Ослик, которого путали с «остатками»

Я была непослушным ребенком, и маме со мной приходилось трудно. Именно поэтому существовали временные интервалы, когда она причисляла меня ко второй породе детей.

«Вот от чертей остатки!» – горестно вскрикивала мама каждый раз, когда я пыталась дернуть за хвост кошку, доверчиво подошедшую ко мне, или «отдавала обратно» свой только что съеденный завтрак.

А если кто-нибудь из соседей или родственников говорил, пораженный моим внешним видом: «Да это же ангел!» – мама приходила в негодование и начинала подробный рассказ про породу, которая ко мне подселилась.

«Кусается! Представляете, кусается! А хотела шлепнуть – так сама ударилась об шкаф! Как думаете, кто это?!» – и заговоривший человек быстренько ретировался восвояси.

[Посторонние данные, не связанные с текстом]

/-- Major opcode 0x0B (R77, R78, R79). -/
def decodeControl (g : GM) : Except Illegal Instr :=
  match g.f3, g.sub with
  | 0, 0 => reservedUnless (decide (g.rd = 0) && decide (g.rs1 = 0) && decide (g.rs2 = 0) && decide (g.aq = false) && decide (g.rl = false) && decide (g.scope = 0)) (.taskEnd)
  | 0, 1 => reservedUnless (decide (g.rd = 0) && decide (g.rs2 = 0) && decide (g.aq = false) && decide (g.rl = false) && decide (g.scope = 0)) (.taskChain g.rs1)
  | 0, 2 => reservedUnless (decide (g.rd = 0) && decide (g.rs2 = 0) && decide (g.aq = false)) (.taskSpawn g.rl g.scope g.rs1)
  | 0, 3 => reservedUnless (decide (g.rd = 0) && decide (g.rs2 = 0) && decide (g.aq = false) && decide (g.rl = false) && decide (g.scope = 0)) (.taskJoin g.rs1)
  | 0, 4 => reservedUnless (decide (g.rs1 = 0) && decide (g.rs2 = 0) && decide (g.aq = false) && decide (g.rl = false) && decide (g.scope = 0)) (.taskSelf g.rd)
  | 0, 5 => reservedUnless (decide (g.rd = 0) && decide (g.rs2 = 0) && decide (g.aq = false) && decide (g.rl = false) && decide (g.scope = 0)) (.taskPrio g.rs1)
  | 1, 0 => reservedUnless (decide (g.rd = 0) && decide (g.aq = false)) (.msgSend g.rl g.scope g.rs1 g.rs2)
  | 1, 1 => reservedUnless (decide (g.rd = 0) && decide (g.aq = false)) (.msgSendl g.rl g.scope g.rs1 g.rs2)
  | 1, 2 => reservedUnless (decide (g.rd = 0) && decide (g.aq = false)) (.msgReply g.rl g.scope g.rs1 g.rs2)
  | 1, 3 => reservedUnless (decide (g.rd = 0) && decide (g.aq = false)) (.msgFwd g.rl g.scope g.rs1 g.rs2)
  | 2, 0 => reservedUnless (decide (g.aq = false) && decide (g.rl = false) && decide (g.scope = 0)) (.capMint g.rd g.rs1 g.rs2)
  | 2, 1 => reservedUnless (decide (g.aq = false) && decide (g.rl = false) && decide (g.scope = 0)) (.capNarrow g.rd g.rs1 g.rs2)
  | 2, 2 => reservedUnless (decide (g.aq = false) && decide (g.rl = false) && decide (g.scope = 0)) (.capCheck g.rd g.rs1 g.rs2)
  | 3, 0 => reservedUnless (decide (g.rd = 0) && decide (g.rs1 = 0) && decide (g.rs2 = 0) && decide (g.aq = false) && decide (g.rl = false) && decide (g.scope = 0)) (.rcvBegin)
  | 3, 1 => reservedUnless (decide (g.rd = 0) && decide (g.rs2 = 0) && decide (g.aq = false) && decide (g.rl = false) && decide (g.scope = 0)) (.rcvPreserve g.rs1)
  | 3, 2 => reservedUnless (decide (g.rd = 0) && decide (g.rs1 = 0) && decide (g.rs2 = 0) && decide (g.aq = false) && decide (g.rl = false) && decide (g.scope = 0)) (.rcvEnd)
  | 3, 3 => reservedUnless (decide (g.rd = 0) && decide (g.rs1 = 0) && decide (g.rs2 = 0) && decide (g.aq = false) && decide (g.rl = false) && decide (g.scope = 0)) (.rcvFail)
  | 4, 0 => reservedUnless (decide (g.rd = 0) && decide (g.rs2 = 0) && decide (g.aq = false) && decide (g.rl = false) && decide (g.scope = 0)) (.txnBegin g.rs1)
  | 4, 1 => reservedUnless (decide (g.rd = 0) && decide (g.rs1 = 0) && decide (g.rs2 = 0) && decide (g.aq = false) && decide (g.rl = false) && decide (g.scope = 0)) (.txnRetry)
  | 4, 2 => reservedUnless (decide (g.rd = 0) && decide (g.rs2 = 0) && decide (g.aq = false) && decide (g.rl = false) && decide (g.scope = 0)) (.txnElse g.rs1)
  | 4, 3 => reservedUnless (decide (g.rd = 0) && decide (g.rs1 = 0) && decide (g.rs2 = 0) && decide (g.aq = false) && decide (g.rl = false) && decide (g.scope = 0)) (.txnEnd)
  | 4, 4 => reservedUnless (decide (g.rd = 0) && decide (g.rs1 = 0) && decide (g.rs2 = 0) && decide (g.aq = false) && decide (g.rl = false) && decide (g.scope = 0)) (.txnAbort)
  | 5, 0 => reservedUnless (decide (g.rd = 0) && decide (g.rs1 = 0) && decide (g.rs2 = 0) && decide (g.aq = false) && decide (g.rl = false) && decide (g.scope = 0)) (.sysFreeze)
  | 5, 1 => reservedUnless (decide (g.rd = 0) && decide (g.rs2 = 0) && decide (g.aq = false) && decide (g.rl = false) && decide (g.scope = 0)) (.sysHalt g.rs1)
  | 5, 2 => reservedUnless (decide (g.rd = 0) && decide (g.rs2 = 0) && decide (g.aq = false) && decide (g.rl = false) && decide (g.scope = 0)) (.sysResume g.rs1)
  | 5, 3 => reservedUnless (decide (g.aq = false) && decide (g.rl = false) && decide (g.scope = 0)) (.sysInspect g.rd g.rs1 g.rs2)
  | 5, 4 => reservedUnless (decide (g.rs2 = 0) && decide (g.aq = false) && decide (g.rl = false) && decide (g.scope = 0)) (.sysScan g.rd g.rs1)
  | 5, 5 => reservedUnless (decide (g.rs2 = 0) && decide (g.aq = false) && decide (g.rl = false) && decide (g.scope = 0)) (.sysSig g.rd g.rs1)
  | 5, 6 => reservedUnless (decide (g.rd = 0) && decide (g.aq = false) && decide (g.rl = false) && decide (g.scope = 0)) (.sysRemap g.rs1 g.rs2)
  | 5, 7 => reservedUnless (decide (g.rd = 0) && decide (g.aq = false) && decide (g.rl = false) && decide (g.scope = 0)) (.sysInject g.rs1 g.rs2)
  | _, _ => .error .unassigned

/-- Major opcode 0x2B (R77, R78, R79). -/
def decodeEngine (g : GM) : Except Illegal Instr :=
  match g.f3, g.sub with
  | 0, 0 => reservedUnless (decide (g.rs2 = 0)) (.feLd g.ord g.rd g.rs1)
  | 0, 1 => reservedUnless (decide (g.rs2 = 0)) (.feLdk g.ord g.rd g.rs1)
  | 0, 2 => reservedUnless (decide (g.rd = 0)) (.feSt g.ord g.rs1 g.rs2)
  | 0, 3 => reservedUnless (decide (g.rd = 0)) (.feStf g.ord g.rs1 g.rs2)
  | 0, 4 => reservedUnless (decide (g.rd = 0) && decide (g.rs2 = 0)) (.feClr g.ord g.rs1)
  | 0, 5 => reservedUnless (decide (g.rs2 = 0)) (.feTest g.ord g.rd g.rs1)
  | 1, 0 => reservedUnless (decide (g.rd = 0) && decide (g.aq = false)) (.edgePut g.rl g.scope g.rs1 g.rs2)
  | 1, 1 => reservedUnless (decide (g.rd = 0) && decide (g.aq = false)) (.edgePutv g.rl g.scope g.rs1 g.rs2)
  | 1, 2 => reservedUnless (decide (g.rd = 0) && decide (g.rs2 = 0) && decide (g.aq = false)) (.edgeDone g.rl g.scope g.rs1)
  | 1, 3 => reservedUnless (decide (g.rs2 = 0) && decide (g.aq = false) && decide (g.rl = false) && decide (g.scope = 0)) (.strSample g.rd g.rs1)
  | 1, 4 => reservedUnless (decide (g.rd = 0) && decide (g.rs1 = 0) && decide (g.rs2 = 0) && decide (g.aq = false) && decide (g.rl = false)) (.fenceSc g.scope)
  | 1, 5 => reservedUnless (decide (g.rd = 0) && decide (g.rs1 = 0) && decide (g.rs2 = 0) && decide (g.aq = false) && decide (g.rl = false)) (.fenceEng g.scope)
  | 1, 6 => reservedUnless (decide (g.rd = 0) && decide (g.rs1 = 0) && decide (g.rs2 = 0) && decide (g.aq = false) && decide (g.rl = false)) (.fenceMx g.scope)
  | 2, 0 => reservedUnless (decide (g.rd = 0) && decide (g.aq = false) && decide (g.rl = false) && decide (g.scope = 0)) (.engWr g.rs1 g.rs2)
  | 2, 1 => reservedUnless (decide (g.rs2 = 0) && decide (g.aq = false) && decide (g.rl = false) && decide (g.scope = 0)) (.engRd g.rd g.rs1)
  | 2, 2 => reservedUnless (decide (g.aq = false) && decide (g.rl = false) && decide (g.scope = 0)) (.engSwap g.rd g.rs1 g.rs2)
  | 2, 3 => reservedUnless (decide (g.rs1 = 0) && decide (g.rs2.extractLsb' 3 2 = 0)) (.mxMma g.ord g.rd (g.rs2.extractLsb' 0 3))
  | 2, 4 => reservedUnless (decide (g.rs2.extractLsb' 3 2 = 0) && decide (g.rs1.extractLsb' 3 2 = 0)) (.mxMmac g.ord g.rd (g.rs2.extractLsb' 0 3) (g.rs1.extractLsb' 0 3))
  | 2, 5 => reservedUnless (decide (g.rs1 = 0) && decide (g.rs2.extractLsb' 3 2 = 0)) (.mxStore g.ord g.rd (g.rs2.extractLsb' 0 3))
  | 2, 6 => reservedUnless (decide (g.rd = 0) && decide (g.rs1 = 0) && decide (g.rs2.extractLsb' 3 2 = 0) && decide (g.aq = false) && decide (g.rl = false) && decide (g.scope = 0)) (.mxZero (g.rs2.extractLsb' 0 3))
  | 3, 0 => .ok (.cpGo g.ord g.rd g.rs1 g.rs2)
  | 3, 1 => .ok (.cpGomx g.ord g.rd g.rs1 g.rs2)
  | 3, 2 => .ok (.cpGath g.ord g.rd g.rs1 g.rs2)
  | 3, 3 => .ok (.cpScat g.ord g.rd g.rs1 g.rs2)
  | 3, 4 => .ok (.layGo g.ord g.rd g.rs1 g.rs2)
  | 3, 5 => .ok (.dramReq g.ord g.rd g.rs1 g.rs2)
  | 3, 6 => .ok (.dramReqv g.ord g.rd g.rs1 g.rs2)
  | 4, 0 => .ok (.nbAddD g.ord g.rd g.rs1 g.rs2)
  | 4, 1 => .ok (.nbAddfD g.ord g.rd g.rs1 g.rs2)
  | 4, 2 => .ok (.nbFaddD g.ord g.rd g.rs1 g.rs2)
  | 4, 3 => if g.rd = 0 then .ok (.nbMinD g.ord g.rs1 g.rs2)
    else if g.rd = 1 then .ok (.nbMaxD g.ord g.rs1 g.rs2)
    else if g.rd = 2 then .ok (.nbMinuD g.ord g.rs1 g.rs2)
    else if g.rd = 3 then .ok (.nbMaxuD g.ord g.rs1 g.rs2)
    else if g.rd = 4 then .ok (.nbFminD g.ord g.rs1 g.rs2)
    else if g.rd = 5 then .ok (.nbFmaxD g.ord g.rs1 g.rs2)
    else .error .unassigned
  | 4, 4 => if g.rd = 0 then .ok (.nbAndD g.ord g.rs1 g.rs2)
    else if g.rd = 1 then .ok (.nbOrD g.ord g.rs1 g.rs2)
    else if g.rd = 2 then .ok (.nbXorD g.ord g.rs1 g.rs2)
    else .error .unassigned
  | 4, 5 => .ok (.nbSwapD g.ord g.rd g.rs1 g.rs2)
  | 4, 6 => .ok (.nbCasD g.ord g.rd g.rs1 g.rs2)
  | 4, 7 => if g.rd = 0 then .ok (.nbVaddD g.ord g.rs1 g.rs2)
    else if g.rd = 1 then .ok (.nbVfaddD g.ord g.rs1 g.rs2)
    else if g.rd = 2 then .ok (.nbVfminD g.ord g.rs1 g.rs2)
    else if g.rd = 3 then .ok (.nbVfmaxD g.ord g.rs1 g.rs2)
    else if g.rd = 4 then .ok (.nbVandD g.ord g.rs1 g.rs2)
    else if g.rd = 5 then .ok (.nbVorD g.ord g.rs1 g.rs2)
    else if g.rd = 6 then .ok (.nbVxorD g.ord g.rs1 g.rs2)
    else .error .unassigned
  | 5, 0 => .ok (.nbAddW g.ord g.rd g.rs1 g.rs2)
  | 5, 1 => .ok (.nbAddfW g.ord g.rd g.rs1 g.rs2)
  | 5, 2 => .ok (.nbFaddW g.ord g.rd g.rs1 g.rs2)
  | 5, 3 => if g.rd = 0 then .ok (.nbMinW g.ord g.rs1 g.rs2)
    else if g.rd = 1 then .ok (.nbMaxW g.ord g.rs1 g.rs2)
    else if g.rd = 2 then .ok (.nbMinuW g.ord g.rs1 g.rs2)
    else if g.rd = 3 then .ok (.nbMaxuW g.ord g.rs1 g.rs2)
    else if g.rd = 4 then .ok (.nbFminW g.ord g.rs1 g.rs2)
    else if g.rd = 5 then .ok (.nbFmaxW g.ord g.rs1 g.rs2)
    else .error .unassigned
  | 5, 4 => if g.rd = 0 then .ok (.nbAndW g.ord g.rs1 g.rs2)
    else if g.rd = 1 then .ok (.nbOrW g.ord g.rs1 g.rs2)
    else if g.rd = 2 then .ok (.nbXorW g.ord g.rs1 g.rs2)
    else .error .unassigned
  | 5, 5 => .ok (.nbSwapW g.ord g.rd g.rs1 g.rs2)
  | 5, 6 => .ok (.nbCasW g.ord g.rd g.rs1 g.rs2)
  | 5, 7 => if g.rd = 0 then .ok (.nbVaddW g.ord g.rs1 g.rs2)
    else if g.rd = 1 then .ok (.nbVfaddW g.ord g.rs1 g.rs2)
    else if g.rd = 2 then .ok (.nbVfminW g.ord g.rs1 g.rs2)
    else if g.rd = 3 then .ok (.nbVfmaxW g.ord g.rs1 g.rs2)
    else if g.rd = 4 then .ok (.nbVandW g.ord g.rs1 g.rs2)
    else if g.rd = 5 then .ok (.nbVorW g.ord g.rs1 g.rs2)
    else if g.rd = 6 then .ok (.nbVxorW g.ord g.rs1 g.rs2)
    else .error .unassigned
  | 6, 0 => reservedUnless (decide (g.rs2 = 0)) (.barArrive g.ord g.rd g.rs1)
  | 6, 1 => reservedUnless (decide (g.rs2 = 0)) (.barJoin g.ord g.rd g.rs1)
  | 6, 2 => reservedUnless (decide (g.rd = 0) && decide (g.rs2 = 0)) (.barLeave g.ord g.rs1)
  | 6, 3 => reservedUnless (decide (g.rs2 = 0)) (.barPhase g.ord g.rd g.rs1)
  | _, _ => .error .unassigned

/-- Major opcode 0x5B (R81, R82). -/
def decodeVecArith (g : GV) : Except Illegal Instr :=
  match g.op with
  | 0 => .ok (.vadd g.w g.km g.vd g.vs1 g.vs2)
  | 1 => .ok (.vsub g.w g.km g.vd g.vs1 g.vs2)
  | 2 => .ok (.vmul g.w g.km g.vd g.vs1 g.vs2)
  | 3 => .ok (.vmulh g.w g.km g.vd g.vs1 g.vs2)
  | 4 => .ok (.vmin g.w g.km g.vd g.vs1 g.vs2)
  | 5 => .ok (.vminu g.w g.km g.vd g.vs1 g.vs2)
  | 6 => .ok (.vmax g.w g.km g.vd g.vs1 g.vs2)
  | 7 => .ok (.vmaxu g.w g.km g.vd g.vs1 g.vs2)
  | 8 => .ok (.vand g.w g.km g.vd g.vs1 g.vs2)
  | 9 => .ok (.vor g.w g.km g.vd g.vs1 g.vs2)
  | 10 => .ok (.vxor g.w g.km g.vd g.vs1 g.vs2)
  | 11 => .ok (.vsll g.w g.km g.vd g.vs1 g.vs2)
  | 12 => .ok (.vsrl g.w g.km g.vd g.vs1 g.vs2)
  | 13 => .ok (.vsra g.w g.km g.vd g.vs1 g.vs2)
  | 14 => .ok (.vfadd g.w g.km g.vd g.vs1 g.vs2)
  | 15 => .ok (.vfsub g.w g.km g.vd g.vs1 g.vs2)
  | 16 => .ok (.vfmul g.w g.km g.vd g.vs1 g.vs2)
  | 17 => .ok (.vfdiv g.w g.km g.vd g.vs1 g.vs2)
  | 18 => reservedUnless (decide (g.vs2 = 0)) (.vfsqrt g.w g.km g.vd g.vs1)
  | 19 => .ok (.vfmin g.w g.km g.vd g.vs1 g.vs2)
  | 20 => .ok (.vfmax g.w g.km g.vd g.vs1 g.vs2)
  | 21 => .ok (.vfmadd g.w g.km g.vd g.vs1 g.vs2)
  | 22 => .ok (.vfmsub g.w g.km g.vd g.vs1 g.vs2)
  | 23 => .ok (.vfnmadd g.w g.km g.vd g.vs1 g.vs2)
  | 24 => .ok (.vfnmsub g.w g.km g.vd g.vs1 g.vs2)
  | 25 => .ok (.vfsgnj g.w g.km g.vd g.vs1 g.vs2)
  | 26 => .ok (.vfsgnjn g.w g.km g.vd g.vs1 g.vs2)
  | 27 => reservedUnless (decide (g.vs2 = 0)) (.vfclass g.w g.km g.vd g.vs1)
  | 28 => reservedUnless (decide (g.vs2.extractLsb' 3 2 = 0)) (.vcomp24 g.w g.km g.vd (g.vs2.extractLsb' 0 3) g.vs1)
  | 29 => reservedUnless (decide (g.w.extractLsb' 1 1 = 0)) (.vbaq (g.w.extractLsb' 0 1) g.km g.vd g.vs1 g.vs2)
  | 30 => reservedUnless (decide (g.w.extractLsb' 1 1 = 0)) (.vdot4 (g.w.extractLsb' 0 1) g.km g.vd g.vs1 g.vs2)
  | _ => .error .unassigned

Демонические проделки действительно занимали меня. Странное дело – никто ведь не учит ребенка врать. Или воровать. Никто не говорит ему: «Раздави муравья!» В детях самих скрыта непреодолимая жестокость познания. Так было и в моем случае. Впервые разбив вазу в два с половиной года, я замотала головой и забубнила: «Нет! Не я!», – и досталось пушистой добродушной кошке Ксюше.

Читали мне в детстве рассказ о добром мальчике по имени Володя Ленин. Он тоже вазу разбил, но сознался в содеянном. Все-таки ангельской породы был ребенок.

Моя порода дала о себе знать как нельзя некстати.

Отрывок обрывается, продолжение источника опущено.